Blood Pressure (BP) Check activity occurs during the Circulation Assessment phase of the primary survey when a bedside nurse places an automatic BP cuff on the patient to obtain the BP value. Blood pressure is one of the vital signs, along with temperature, heart and respiratory rates, and oxygen saturation, that is repeatedly measured throughout the resuscitation. The standard narrative schema for BP Check activity consists of six key events (Figure 2): (1) requesting to measure the patient’s BP, (2) talking to the patient to check BP, (3) reporting on progress of BP measurement, (4) reporting on the measured value of BP, (5) requesting a (repeated) report or additional clarification of BP value, and (6) assessing the measured BP value. Most of the time, the bedside nurse performs BP Check after talking to the patient to check BP event, as indicated by the double-headed red arrow. In some cases, a trauma team member may request to check the patient’s BP. The nurse may also report the BP without the request to measure, talking to the patient or reporting the progress of BP measurement. Generally, due to the noisy nature of the setting, the report may be inaudible, hence a request to report the previously reported BP value event might follow the BP report. At the end of the activity performance, the team leader may assess the measured BP value to determine if they need another measurement.
Glasgow Coma Score (GCS) Calculation activity is performed during the Disability Assessment phase of the primary survey. A physician surveyor assesses the patient’s visual, verbal and motor abilities based on their responses to the surveyor’s commands. For example, if the patient is conscious, the surveyor may ask them to open their eyes, answer specific questions or move their arms and legs to assess visual, verbal and motor abilities, respectively. The patient is given a neurological score ranging from 3–15, where 15 is a fully alert patient and 3 is an unresponsive patient. GCS Calculation activity is normally not repeated unless there is a significant change in the patient condition. GCS Calculation activity is speech-intensive because it has multiple steps and may take longer to complete. The standard narrative schema for GCS Calculation consists of five key events (Figure 3): (1) requesting to measure the patient’s GCS value, (2) talking to the patient to determine GCS value, (3) reporting on the calculated GCS value, (4) requesting a (repeated) report or additional clarification of GCS value, and (5) assessing the calculated GCS value. GCS Calculation is also one of the few activities that contain speech during the activity performance. The surveyor performs this activity while they are talking to the patient to determine GCS value event. Similar to BP Check activity, the surveyor reports the GCS value after the activity is performed and other team members may request additional clarification. Occasionally, the team leader may initiate the activity by requesting the patient’s GCS value. At the end of the activity performance, the team leader assesses the value to determine if the calculation is appropriate. If the assessment is unreliable, the activity is repeated to confirm the calculation.

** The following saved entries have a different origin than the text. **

/-- COPY (R140 to R143). -/
def execCopy (sq : Fin 256) : State → Host.Outcome State Fault Refusal :=
  act fun s => s.startRow sq 0x01 (fun _ => true) fun s slot d => s.moveStart true sq slot d

/-- FILL (R140 to R143). -/
def execFill (sq : Fin 256) : State → Host.Outcome State Fault Refusal :=
  act fun s => s.startRow sq 0x02 (fun _ => true) fun s slot d => s.moveStart false sq slot d

/-- WEIGHT_LOAD (R265). -/
def execWeightLoad (sq : Fin 256) : State → Host.Outcome State Fault Refusal :=
  act fun s => s.startRow sq 0x04 (fun _ => true) fun s slot d => s.weightStart sq slot d

/-- MOVER_COMMAND_COMPLETE (R142): the local command or piece that runs on the mover has its last write accepted; it completes and
the mover takes the next. One that waits for host data, for the link, for acknowledgements, for channels in reset
or behind a timetabled transfer (R139) goes on. -/
def execMoverCommandComplete (mover : Fin 32) : State → Host.Outcome State Fault Refusal :=
  act fun s =>
    match s.running mover with
    | none => s
    | some c =>
      if c.dstSpace = 2 then s
      else if (c.kind ≠ .fill ∧ c.srcSpace = 0 ∧ s.memWaits c.src c.len) ∨ (c.dstSpace = 0 ∧ s.memWaits c.dst c.len) then s
      else if c.dstSpace = 1 ∧ !(s.hst.up && !s.hst.inReset) then s
      else if c.srcSpace = 1 then
        if c.arrived = c.len ∧ c.buf.isEmpty then
          s.curEnds mover (match c.poisoned with
            | some a => memEnd a
            | none => (stOk, 0, 0))
        else s
      else
        let r := if c.kind = .fill then s.fillLocal c else if c.dstSpace = 1 then s.copyToHost c else s.copyLocal c
        r.1.curEnds mover r.2

/-- Bytes of a host read for a piece on mover m: a weight load keeps them for its digest (R265); they go to their place or into packets (R140),
and further reads are asked. -/
def State.pieceData (s : State) (m sq slot piece off : Nat) (bs : List Byte) : State :=
  let s1 := if (s.job sq slot).any fun j => fieldNat j.desc 7 0 = 0x04 then
      s.updJob sq slot fun k => match k with
        | .move l f st r0 de ac got => .move l f st r0 de ac (got ++ [(piece * pieceBytes + off, bs)])
        | k => k
    else s
  (s1.updPiece m sq slot piece fun x => { x with arrived := x.arrived + bs.length, buf := x.buf ++ [(off, bs)] }).moversGoOn

end Sys2Proof.Machine
end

Pupil Examination is also performed during Disability Assessment phase of the primary survey, either with or immediately after GCS Calculation. During the exam, a physician surveyor assesses the patient pupils’ condition and responsiveness to light. This activity is performed only once and there is less speech associated with it. The standard narrative schema for pupil examination consists of four events (Figure 3): (1) requesting to perform pupil examination, (2) talking to the patient to perform examination, (3) reporting the results, and (4) requesting a (repeated) report or additional clarification of results. The team leader usually initiates the exam with a request and the surveyor performs the activity after talking to the patient by asking them to open their eyes. The surveyor reports the results immediately after the examination. In some cases, other providers in the team may request an additional clarification on the reported value. The schema for this activity does not contain a decision-making event because we did not observe any events associated with assessment of pupil results. However, the activity may be repeated if the patient condition changes.
Exposure Assessment is performed during the primary survey to measure the patient’s temperature using a thermometer. A bedside nurse measures temperature multiple times during every resuscitation, along with other vital signs. The five key events in the standard narrative schema include (Figure 3): (1) requesting to measure the patient’s temperature, (2) reporting on progress of measuring temperature, (3) reporting on the measured value of temperature, (4) requesting a (repeated) report or additional clarification of temperature value, and (5) assessing the measured temperature value. A team leader may request to measure the patient’s temperature. Commonly, the bedside nurse performs the activity and reports the value along with other vital signs. We observed multiple requests to repeat previously reported values because this activity is performed several times. The assessment event does not have a decision point leading to repeat the measurement within this activity because temperature assessment leads to controlling the patient temperature, an activity called Exposure Control (e.g., covering the patient with blankets).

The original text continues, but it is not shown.